Greening Kenya
kenya : Greening Kenya
GREENING KENYA - TECHNOLOGY FOR TREES
RECYCLING IN THE UNITED STATES WHILE RE-FORESTING KENYA
Along with the constant improvements to and ever-growing demand for new computer technology comes the issue of how to dispose of out-dated and no-longer-needed equipment. Help Kenya Project is working here in the US to help alleviate this problem by soliciting for donations of used computer equipment, which will be refurbished and sent to Kenya for use by schoolchildren. In this way, individuals, Communities, Schools, Businesses and Corporations alike can choose to recycle their equipment by donating it to HKP as a more productive alternative to simply disposing of the computer equipment as garbage, which either terminates in a landfill in the US, or even worse, can end up being shipped abroad where the equipment is often burned, further polluting the world’s atmosphere with toxic gases (see New York Times Magazine article entitled "Dumping Across the Digital Divide", August, 2010).
As an additional bonus to HKP’s efforts, in exchange for each computer a Kenyan school receives, 100 sapling trees, which have been germinated from seeds by Kenyan schoolchildren, are planted as a way to combat dust, provide shade, and re-forest Kenyan lands from which trees were cut down for use by the community for shelter, cooking, and warmth. In this way, HKP is not the only entity bringing something to the project; Kenyan children are giving back not only as a way of showing appreciation for HKP’s efforts, but they are also participating in “greening” their own environment.
HOW THE PROCESS WORKS
Help Kenya Project is comprised of a group of unpaid volunteers who work alongside its founder, Jude Ndambuki, in every aspect of the organization.
We operate by organizing Fundraising and Friendraising Events, by word-of-mouth and by placing small ads in local newspapers in order to solicit for no-longer-wanted computer equipment. Our volunteers collect the equipment in private vehicles and transport it to Children’s Village in Dobbs Ferry New York, a residential school for at-risk teens.
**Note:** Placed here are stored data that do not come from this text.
-- ==== Sys2Proof/Machine/Operands.lean ====
section
/-! DEFINITION. Operand assembly from the payload of a command word (R72, R73, R177). -/

namespace Sys2Proof.Machine

/-- `N = zext(data[LEN_W-1:0])`, the frame length as an unsigned integer (R73). -/
def frameLength (lenW : Nat) (data : Payload) : Nat := data.toNat % 2 ^ lenW

/-- `x = f64(data[63:0])`: the payload is the sample's bit pattern, "all 64 bits used, none reserved" (R72). -/
def sampleOperand (data : Payload) : F64 := data

end Sys2Proof.Machine
end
The teens refurbish the computers by first expunging the hard drive of all information and software, and then by re-installing new computer programs which will can then be used by the Kenyan children.
Once we have refurbished 300 computers, we box up and allot all the computers for different schools and arrange for a shipping container to transport the boxes to the port city of Mombasa, Kenya, which takes roughly one month to arrive. At the present time, we are shipping twice yearly, once in April and once in June. The shipment is then transported by truck to Nairobi where the allotments are picked up by the local schools.
If a recipient school is fortunate enough to have a teacher who is versed in computer technology, the teacher begins working with the student body right away. We are currently working to expand the number of teachers who have computer knowledge. Very often by the time our July volunteers arrive in Kenya, trees are either ready to be planted or have already been planted and are beginning to take root.
If a recipient school does not have a computer literate teacher, Help Kenya Project’s summer volunteers travel to Kenya to teach both teachers and students about the computers and work together with the students to plant the trees. This collaboration between the teachers, students and teaching volunteers not only enables the volunteer to become a teacher and the student to begin to learn computer skills, but very often personal relationships which are unbounded by socio-economic levels, race, culture, age or religion begin to develop. In this way, strong bonds begin to be forged between Americans and Kenyans which helps to create global understanding between different peoples.